То было давно… - Константин Алексеевич Коровин
Я посмотрел на дары и понял, что их не съесть и целой роте.
– Чудной народ, – повторял Кулишов.
Я поблагодарил крестьян и упросил взять дары обратно. Хотелось уехать. Жуткое чувство не покидало меня, и утомляли эти постоянные посещения какими-то людьми, крестьянами, «товарищами» из Александрова и Орчека, со станции, народными хожалами – то с угрозами, то с расспросами, то с непрошеными милостями. Я и приятель мой решили уйти из деревни – опять в сумасшедшую Москву.
Мы собрались ночью на станцию Рязанцево, в четырнадцати верстах от меня. Была морозная звездная ночь. Острым серпом блестел месяц над бором. Деревня спала. Снег хрустел под валенками, дорога сначала шла полем, потом через реку Нерль уходила в лес.
В лесу показался темный дом лесничего, в доме стоял заградительный отряд.
– Обойдем лучше, – сказал Кулишов.
Но снег был глубок, и мы пошли прямо на дом.
Всё спало, огня в окнах не было. Залаяла собака. Торопливо свернувши на проселок, мы вошли в большой казенный лес. Сосны казались бесконечно высокими, звезды сверкали среди их огромных, темных шапок.
Оступившись, я провалился в яму. Снег покрыл меня с головой, набился за ворот. Вылезая, я ухватился за столб, на котором была выведена цифра 12 черной краской по белому, а наверху двуглавый орел. Это была межевая яма.
Только я вылез на дорогу, приятель мой шепотом сказал:
– Смотри, видишь, огонь… Идут с фонарем сюда… Пойдем лучше спрячемся!
Мы быстро вошли в глубь леса. Снег был выше колен. За елями мы прилегли. Фонарь приближался. Мы увидели троих людей с винтовками, они шли по той же дороге от сторожки лесничего. Не доходя ямы, остановились, и один, несущий фонарь, сказал:
– Куда идтить? Нешто их тут сыщешь ночью?
– Только бы увидать, – сказал другой, – а то б дали раза.
Он поднял к плечу винтовку, и раздался выстрел. Просвистела пуля.
– Чего зря хлопаешь, пойдем, робя. Озяб, чего ночью тут!.. Ежели б мешочники, у тех денег што, а у этих ничего нету. Я в окно смотрел – пустые, знать, здешние.
Очевидно, разговор шел о нас, так как у нас были только палки в руках.
– Все равно бить их надоть. Может, поджигатели…
И они ушли назад к дому лесничего.
Лес редел, мы вышли на опушку. Недалеко впереди показалась темная деревня Никольская. Прошли кузницу, запахло дымом. В деревне было глухо, печально. Избы покрыты снегом, ни огонька в окнах. Безнадежно.
Вот и осинник, где до войны я убил на облаве волка. Мне стало жаль волка и его загубленной мною жизни здесь, среди леса – зимой, в голоде. Волк в печальной стране моей лучше нас, озлобленных людей. Волк лучше нас и свободнее…
Скорбь
Родился, ну и, конечно, живешь на свете. Но всё же по временам как-то чудновато становится. Век такой, эпоха, знаете ли, такая замечательная.
Умственный человек Василий Харитонович Белов говорил, что в такое время живем, что «у кажинного ум раскорячивается».
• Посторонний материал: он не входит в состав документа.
-- ==== Sys2Proof/Machine/Overspill.lean ====
section
/-! DEFINITION. Overspill (chapter 10): the monitors' orders, eviction and un-firing, fetch-back, and the region with its
agent, whose operations walk host memory line by line. -/

namespace Sys2Proof.Machine

/-! ### The tile's side (R293 to R299, R304 to R308) -/

/-- A tile's overspill state changed by `f`. -/
def modSpl (s : State) (u : Nat) (f : Spl → Spl) : State := modTile s u (fun t => { t with spl := f t.spl })
/-- The monitor of a stand. -/
def monitorAt (s : State) (k : Nat) : Monitor := s.spr.monitors.getD k {}
/-- A monitor replaced. -/
def setMonitor (s : State) (k : Nat) (m : Monitor) : State := { s with spr := { s.spr with monitors := s.spr.monitors.set k m } }

/-- Whether a tile has an entry marked PENDING. -/
def hasPending (t : Tile) : Bool := t.store.any (fun e => e.2.pending) || t.ovf.any (fun e => e.2.pending)

/-- Whether a physical tile is quiescent for overspill (R313). -/
def spillQuiet (s : State) (u : Nat) : Bool :=
  let t := tileAt s u
  decide (t.spl.spilled = 0) && !(hasPending t) && !(overspillBusy s u) && t.spl.refire.isEmpty

/-- The filter clears when nothing of the tile is spilled or under way (R304). -/
def settleFilter (s : State) (u : Nat) : State :=
  if spillQuiet s u then modSpl s u (fun x => { x with filter := [] }) else s

/-- Bits of the filter are set for instance keys. -/
def setFilter (s : State) (u : Nat) (keys : List Nat) : State :=
  modSpl s u (fun x => { x with filter := keys.foldl (fun f k => NSet.add f (filterIndex k)) x.filter })

/-- Whether the monitor may give tile `u` an order: in service, no order outstanding, no hold-off, its monitor not in a
slice (R293, R294). -/
def mayOrder (s : State) (u : Nat) : Bool :=
  let x := (tileAt s u).spl
  tileRuns s u && !x.ordered && (match x.holdOff with
    | some d => decide (d ≤ now s)
    | none => true) && (sliceLeft s (0x2D0 + standOf u)).isNone

/-- An order evicted nothing or was refused: it is counted and the hold-off starts (R294). -/
def fruitless (s : State) (u : Nat) : State :=
  let k := standOf u
  let m := monitorAt s k
  modSpl (setMonitor s k { m with refused := (m.refused + 1) % 2 ^ 16 }) u
    (fun x => { x with ordered := false, refused := false, holdOff := some (now s + 256 * m.retry) })

/-- Candidates of a list of entries: normal, not PENDING, another key than the head's. -/
def victimsIn (m : SMap MEntry) (key : Nat) (p : Nat → Bool) : List (Nat × MEntry) :=
  m.filter (fun e => p e.1 && (decide (e.2.state = 1) || decide (e.2.state = 2)) && !e.2.pending && decide (e.2.key ≠ key)
    && decide (e.2.err < 2))

/-- ITERATION of an instance key. -/
def keyIter (k : Nat) : Nat := bits k 41 26

/-- Entries by ITERATION, greatest first, a tie going to the lowest index. -/
def byIter (l : List (Nat × MEntry)) : List (Nat × MEntry) :=
  l.foldr (fun e acc => acc.filter (fun x => decide (keyIter e.2.key < keyIter x.2.key)) ++ e ::
    acc.filter (fun x => decide (keyIter x.2.key ≤ keyIter e.2.key))) []

/-- The set in which a head token needs a way (R70, R71). -/
def headSet (tag : W64) : Nat := setIndex (instKey tag) (decide (tagKind tag = 1))

/-- The victims of an episode (R295): store entries as their index, overflow entries above 65,536. -/
def victims (t : Tile) (tag : W64) (batch : Nat) : List (Nat × MEntry) :=
  let key := instKey tag
  let one := (byIter (victimsIn t.store key (fun i => decide (i / 4 = headSet tag)))).take 1
  let rest := (byIter (victimsIn t.ovf key (fun _ => true))).map (fun e => (65536 + e.1, e.2))
  (one ++ rest).take batch

/-- An entry of the store or the overflow buffer changed by `f`. -/
def modEntry (t : Tile) (i : Nat) (f : MEntry → MEntry) : Tile :=
  if i < 65536 then { t with store := SMap.put {} t.store i (f (SMap.get {} t.store i)) }
  else { t with ovf := SMap.put {} t.ovf (i - 65536) (f (SMap.get {} t.ovf (i - 65536))) }

/-- The token of an entry with the binding generation of its virtual tile. -/
def entryTok (t : Tile) (e : MEntry) : Token × Nat :=
  let tag := BitVec.ofNat 64 (16 * e.key + 4 * e.port)
  (⟨e.val, tag, e.spoison || decide (e.state = 2)⟩,
   match t.bindings.find? (fun b => b.valid && decide (b.vtile = tagVt tag)) with
   | some b => b.gen
   | none => 0)

/-- Victims leave in SPILLs of up to four tokens, in selection order (R296). -/
def sendSpills (s : State) (u part : Nat) (l : List (Nat × MEntry)) (fuel : Nat) : State :=
  match fuel with
  | 0 => s
  | k + 1 =>
    if l.isEmpty then s
    else
      let t := tileAt s u
      let four := l.take 4
      sendSpills (sendReq s { unit := u, sub := 3, part := part, target := homeUnit s part,
                              body := .spill (four.map (fun e => entryTok t e.2)), use := .spill (four.map Prod.fst) false })
        u part (l.drop 4) k

/-- EVICTION_EPISODE (R294 to R297). -/
def evictionEpisode (s0 : State) (u : Nat) : State :=
  let x := (tileAt s0 u).spl
  let k := standOf u
  let m := monitorAt s0 k
  match x.storeSince, (tileAt s0 u).iq with
  | some t0, h :: _ =>
    if !(mayOrder s0 u) || decide (now s0 < t0 + m.storeThresh) then s0
    else
      let hs := headSet h.tok.tag
      let s := meetLookup (modSpl (setMonitor s0 k { m with episodes := (m.episodes + 1) % 2 ^ 32 }) u
        (fun x => { x with storeSince := some (now s0) })) u hs hs
      let vs := victims (tileAt s u) h.tok.tag (m.batchM1 + 1)
      let part := tagPart h.tok.tag
      if vs.isEmpty then
        let s1 := if x.noVictim then s else
          raise s Kind.overspillNoVictim (rqId u 3) (some part) (hs + 2 ^ 12 * stickyCount (tileAt s u)) h.tok.tag.toNat
        fruitless (modSpl s1 u (fun x => { x with noVictim := true })) u
      else
        let s1 := modTile s u (fun t => vs.foldl (fun t e => modEntry t e.1 (fun y => { y with pending := true })) t)
        let s2 := modSpl (setFilter s1 u (vs.map (fun e => e.2.key))) u (fun x => { x with ordered := true, refused := false })
        sendSpills s2 u part vs vs.length
  | _, _ => s0

/-- The normal ports of a held instance as tokens. -/
def heldToks (t : Tile) (e : FireEntry) : List (Token × Nat) :=
  let key := instKey e.tag
  match t.bindings.find? (fun b => b.valid && decide (b.vtile = tagVt e.tag) && decide (b.part = tagPart e.tag)) with
  | none => []
  | some b =>
    let w := ntAt t b (tagNode e.tag)
    ((List.range e.ops.length).filter (fun p => !(bit (ntSticky w) p))).map (fun p =>
      let o := e.ops.getD p {}
      (⟨o.val, BitVec.ofNat 64 (16 * key + 4 * p), o.poison⟩, b.gen))

/-- UNFIRE (R294, R298). -/
def unfire (s : State) (u : Nat) : State :=
  let t := tileAt s u
  let k := standOf u
  let m := monitorAt s k
  match t.spl.fireSince, t.held with
  | some t0, some e =>
    if !(mayOrder s u) || decide (now s < t0 + m.fireThresh) then s
    else
      let s1 := modSpl (setMonitor s k { m with unfires := (m.unfires + 1) % 2 ^ 16 }) u (fun x => { x with fireSince := some (now s) })
      let part := tagPart e.tag
      if 64 ≤ t.spl.refire.length then
        let s2 := if t.spl.fullRaised then s1 else
          raise s1 Kind.refireListFull (rqId u 3) (some part) (2 ^ 12 * stickyCount t) e.tag.toNat
        fruitless (modSpl s2 u (fun x => { x with fullRaised := true })) u
      else
        let key := instKey e.tag
        let s2 := modSpl (setFilter s1 u [key]) u (fun x => { x with refire := x.refire ++ [key], ordered := true, unfiring := true, refused := false })
        sendReq s2 { unit := u, sub := 3, part := part, target := homeUnit s part, body := .spill (heldToks t e), use := .spill [] true }
  | _, _ => s

/-- MONITOR_HOLD_OFF_END. -/
def holdOffEnd (s : State) (u : Nat) : State :=
  match (tileAt s u).spl.holdOff with
  | some d => if working s && decide (d ≤ now s) then modSpl s u (fun x => { x with holdOff := none }) else s
  | none => s

/-- The contexts whose CTX_END a tile has executed and not yet acknowledged, or whose scan runs. -/
def endedCtx (t : Tile) (part ctx : Nat) : Bool :=
  t.endWaits.any (fun e => decide (e.part = part) && decide (e.ctx = ctx))
  || (match t.scan with
      | some c => c.isEnd && decide (tagPart c.tag = part) && decide (tagCtx c.tag = ctx)
      | none => false)

/-- One more discarded token for a context's acknowledgement (R308). -/
def countEnded (t : Tile) (part ctx : Nat) : Tile :=
  if t.endWaits.any (fun e => decide (e.part = part) && decide (e.ctx = ctx)) then
    { t with endWaits := t.endWaits.map (fun e => if e.part = part ∧ e.ctx = ctx then { e with count := e.count + 1 } else e) }
  else { t with scan := t.scan.map (fun c => { c with count := c.count + 1 }) }

/-- A refused victim returns to matching, or is discarded where its context has ended. -/
def returnEntry (t : Tile) (i : Nat) : Tile :=
  let e := if i < 65536 then SMap.get {} t.store i else SMap.get {} t.ovf (i - 65536)
  let tag := BitVec.ofNat 64 (16 * e.key)
  if endedCtx t (tagPart tag) (tagCtx tag) then countEnded (modEntry t i (fun _ => {})) (tagPart tag) (tagCtx tag)
  else modEntry t i (fun y => { y with pending := false })

/-- Whether a SPILL of a tile is outstanding. -/
def spillsOut (s : State) (u : Nat) : Bool :=
  s.outs.any (fun o => decide (o.unit = u) && (match o.use with
    | .spill _ _ => true
    | _ => false)) || s.sendWait.any (fun o => decide (o.unit = u) && (match o.use with
    | .spill _ _ => true
    | _ => false))

/-- The end of an order: once no SPILL is outstanding; a refused one starts the hold-off. -/
def settleOrder (s : State) (u : Nat) : State :=
  let x := (tileAt s u).spl
  if !x.ordered || spillsOut s u then s
  else if x.refused then fruitless s u
  else modSpl s u (fun x => { x with ordered := false })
А другой – интеллигент – тоже очень умный, мне сказал, что всё довольно ясно, но в общем понять ничего нельзя; жизнь полна добрыми намерениями, но из намерений панталон не сошьешь. И он, вздохнув, посмотрел на свои панталоны.
А панталоны были у этого интеллигента, действительно, какие-то скучные, беспомощные. Такие панталоны бывают только у людей, которые называются «общественниками», которые не живут для себя, а только для других, помогают ближнему. Всегда они в заботах, в делах, в гостях – как бы достать деньги, чтобы помочь учащейся молодежи, студентам, вдовам, обремененным, покинутым любовницам; словом – скорбящим.
И вот у этих замечательных людей – «общественников», от их профессии и благотворительных дел лица и панталоны до того скучные, что, глядя на них, впадаешь в скорбь и уныние. Знал я не одного такого. Их было много. И у всех – отражалась на панталонах унылая тоска жизни.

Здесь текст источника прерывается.